/-- HBM_ROW_IDLE_CLOSE: bank `unit` of a die closes its row after 2,048 clocks without an access. -/
def execHbmRowIdleClose (s : State) : Out :=
  let d := getDie s s.ev.die
  .next (match find? d.rows s.ev.unit with
    | some r => if r.2 + 2048 ≤ s.clock then setDie s s.ev.die { d with rows := eraseKey d.rows s.ev.unit } else s
    | none => s)

/-- HBM_REFRESH: a refresh closes the open row of bank `unit` of a die. -/
def execHbmRefresh (s : State) : Out :=
  let d := getDie s s.ev.die
  .next (setDie s s.ev.die { d with rows := eraseKey d.rows s.ev.unit })

/-- A tag or sharer vector of a slice holds an uncorrectable error: the line counts as dirty, leaves the slice, is poisoned at its home,
and the die's firmware core takes a machine check (R71). -/
def tagError (s : State) (d z : Nat) (l : Line) : State :=
  let s := removeLine s d z { l with pinned := l.pinned && !l.guest }
  let k := getDie s d
  let s := setDie s d { k with checks := k.checks ++ [(z, l.obj, l.index)] }
  match readEntry s l.part l.obj with
  | none => s
  | some e =>
    let h := homeDie e (128 * l.index)
    let zh := homeSlice l.obj (128 * l.index)
    match (getSlice s h zh).lines.find? (fun m => m.part == l.part && m.obj == l.obj && m.index == l.index && !m.guest) with
    | some m => updateLine s h zh { m with bad := true, dirty := true }
    | none => writeBack s h zh { l with guest := false, bad := true, dirty := true }

/-- PATROL_SCRUB of HBM line `value`: corrected in place, or with `flag` uncorrectable and written back poisoned. With `extra` it is
a soft error of an SRAM that a read finds, corrected too, or with `flag` uncorrectable (R71; entry 54): 1 scratchpad word `value` of
core `core`; 2 the line of `obj` at `off` in its L1; 3 and 4 that line in slice `unit` of a die, its data or its tag; 5 lane
`off` of register name `value` of its group `unit`. -/
def execPatrolScrub (s : State) : Out :=
  let e := s.ev
  let k := getCore s e.core
  let mine := fun (obj index : Nat) => obj == e.obj && index == e.off / 128
  .next (if !e.flag then s
    else match e.extra with
      | 0 => if e.value < 2 ^ 34 then { s with poison := insertNat s.poison e.value } else s
      | 1 => setCore s e.core { k with badWords := insertNat k.badWords e.value }
      | 2 => setCore s e.core { k with l1 := k.l1.map (fun m => if mine m.obj m.index && m.valid then { m with bad := true } else m) }
      | 3 => setSlice s e.die e.unit (mapLines (getSlice s e.die e.unit) (fun l => mine l.obj l.index) (fun l => { l with bad := true }))
      | 4 => (match (getSlice s e.die e.unit).lines.find? (fun l => mine l.obj l.index) with
        | some l => tagError s e.die e.unit l
        | none => s)
      | 6 =>
        let g := getGroup s e.core e.unit
        if g.resident && e.value < 8 && e.off < 32 then
          setGroup s e.core e.unit { g with regs := { g.regs with bad := insertNat g.regs.bad (reedKey e.value e.off) } }
        else s
      | _ =>
        let g := getGroup s e.core e.unit
        if g.resident && hasKey g.regs.lanes (8 * e.value + e.off / 4) then
          setGroup s e.core e.unit { g with regs := { g.regs with bad := insertNat g.regs.bad (4 * (8 * e.value + e.off / 4) + e.off % 4) } }
        else s)
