/-- The spar loops, the die links and the IO hubs (R46 to R49, R72 to R80, R24, R395, R404, R406): flits hop, circuits are set up and end, link errors
count; streams take their writes in order and the ports apply them, what a disabled stream has released among them, and remote accesses and doorbells
act. Entries 7, 40, 41 and 42 of the log say what is the
model's choice here. -/
def Obligations.LoopAndHubEvents : Prop :=
  ∀ (s : State), let e := s.ev
    let d := getDie s e.die
    let c := getDie s (dieOf e.core)
    let i := e.unit % 256
    let x := getStream s i
    (∀ f, e.die < 8 → e.flag = false → d.flits.find? (fun f => f.id == e.unit) = some f →
      (e.value ≠ 1 → exec .flitHop s = .next (hopFlit s e.die f))
      ∧ (e.value = 1 → exec .flitHop s = .next (dropHeader s e.die f)))
    ∧ (∀ f, (d.flits ++ d.merges.filterMap (·.via)).find? (fun f => f.id == e.unit && !f.onLoop && decide (f.since + 32 ≤ s.clock)) = some f →
        exec .injectionYield s = .next (setDie s e.die { d with yields := insertNat d.yields (placeKey f) }))
    ∧ (let r := routeOf (circuitEnds e).1 (circuitEnds e).2
       let stops := routeStops r 32 r.pos
       let add := fun (phase : Nat) => setDie s (dieOf e.core) { c with
         circuits := c.circuits ++ [⟨circuitId e, r.loop, phase, stops, Nat.max 1 (Nat.min e.len 65536), s.clock⟩] }
       (∀ y ∈ c.circuits, y.id ≠ circuitId e) →
        (phaseFree c r.loop 0 stops = true → exec .circuitSetup s = .next (add 0))
        ∧ (phaseFree c r.loop 0 stops = false → phaseFree c r.loop 1 stops = true → exec .circuitSetup s = .next (add 1)))
    ∧ (∃ t, exec .circuitRelease s = .next t ∧ ∀ y, y ∈ (getDie t (dieOf e.core)).circuits ↔ y ∈ c.circuits ∧ y.id ≠ circuitId e)
    ∧ (∃ t, exec .circuitIdleTimeout s = .next t ∧ ∀ y, y ∈ (getDie t e.die).circuits ↔
        y ∈ d.circuits ∧ ¬ (y.id = e.unit ∧ y.idle + 256 ≤ s.clock))
    ∧ ((8 ≤ e.die ∨ hasNeighbour e.die e.unit = false) → exec .dieLinkCrcRetry s = .next s)
    ∧ (e.die < 8 → hasNeighbour e.die e.unit = true → ∃ t, exec .dieLinkCrcRetry s = .next t
        ∧ lookup (getDie t e.die).linkCrc e.unit 0 = Nat.min (lookup d.linkCrc e.unit 0 + 1) 0xFFFF)
    ∧ (accepts s x = true → s.linksDown.contains (linkOf x) = false →
        (∀ y, fieldNat x.cfg 25 2 = 0 → remoteEntry s (hubDie x) e.obj e.extra 1 = some y →
          exec .externalWriteArrival s = .next (takeWrite s i (e.value % 2 ^ 32, e.obj, e.off, e.bytes)))
        ∧ (∀ w, fieldNat x.cfg 25 2 ≠ 0 → windowAt s e.obj e.off e.bytes.length = some w → w.stream = i →
          exec .externalWriteArrival s = .next (takeWrite s i (e.value % 2 ^ 32, w.obj, w.base + e.off, e.bytes))))
    ∧ (∀ p t, nextPiece x e.extra e.flag = some p → p.obj ≠ 0 →
        applyWrite s (fwPart s (hubDie x)) p.obj p.off p.bytes = .ok t → let u := applied t i p
        exec .externalWriteApply s = .next (if p.state == .parked then pushDue u (applySteps i (getStream u i).released) else u))
    ∧ (let y := getStream s (e.obj % 256)
       accepts s y = true → s.linksDown.contains (linkOf y) = false → exec .doorbellWrite s
        = .next (takeWrite s (e.obj % 256) (e.value % 2 ^ 32, 0, 32 * (e.die % 8) + e.unit % 32, leBytes 4 e.extra)))
    ∧ (∀ y bs t, s.linksDown.contains (24 + e.die) = false → e.flag = false → e.bytes = [] → remoteEntry s e.die e.obj e.extra 0 = some y →
        readHome s (fwPart s e.die) y e.off e.len = .ok (bs, t) → exec .remoteAccessRequest s = .next t)
    ∧ (∀ y, s.linksDown.contains (24 + e.die) = false → e.flag = false → e.bytes ≠ [] → remoteEntry s e.die e.obj e.extra 1 = some y →
        exec .remoteAccessRequest s = .next (pushDue s [⟨.externalWriteArrival, { e with unit := i }⟩]))
    ∧ (∃ t, exec .strcfgEnable s = .next t
        ∧ (e.flag = true → (getStream t i).cfg.getLsbD 31 = false ∧ (getStream t i).buffered = [] ∧ held (getStream t i) = false
            ∧ (∀ p ∈ (getStream t i).released, ∃ q ∈ x.released, q.state ≠ .failed ∧ p = { q with number := 2 ^ 32 }))
        ∧ (e.flag = false → (wordOf e.value).getLsbD 31 = true → x.cfg.getLsbD 31 = false →
            (getStream t i).wmark = 0xFFFFFFFF ∧ (getStream t i).expected = 0 ∧ (getStream t i).cfg.getLsbD 31 = true
            ∧ held (getStream t i) = false))
    ∧ (let y := releaseWrites s 1024 { setHeld x false with
         released := x.released.map (fun p => if p.state == .failed then { p with state := .sent } else p) }
       held x = true → exec .strcfgResume s = .next (pushDue (setStream s i y) (applySteps i y.released)))
    ∧ (∀ w y bs t, windowAt s e.unit e.off e.len = some w → readEntry s w.part w.obj = some y →
        readHome s w.part y (w.base + e.off) e.len = .ok (bs, t) → exec .deviceDmaRead s = .next t)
---*---
What is needed
The word "failed" may appear in several lines of the data; count those lines and give only the number.

Response area
2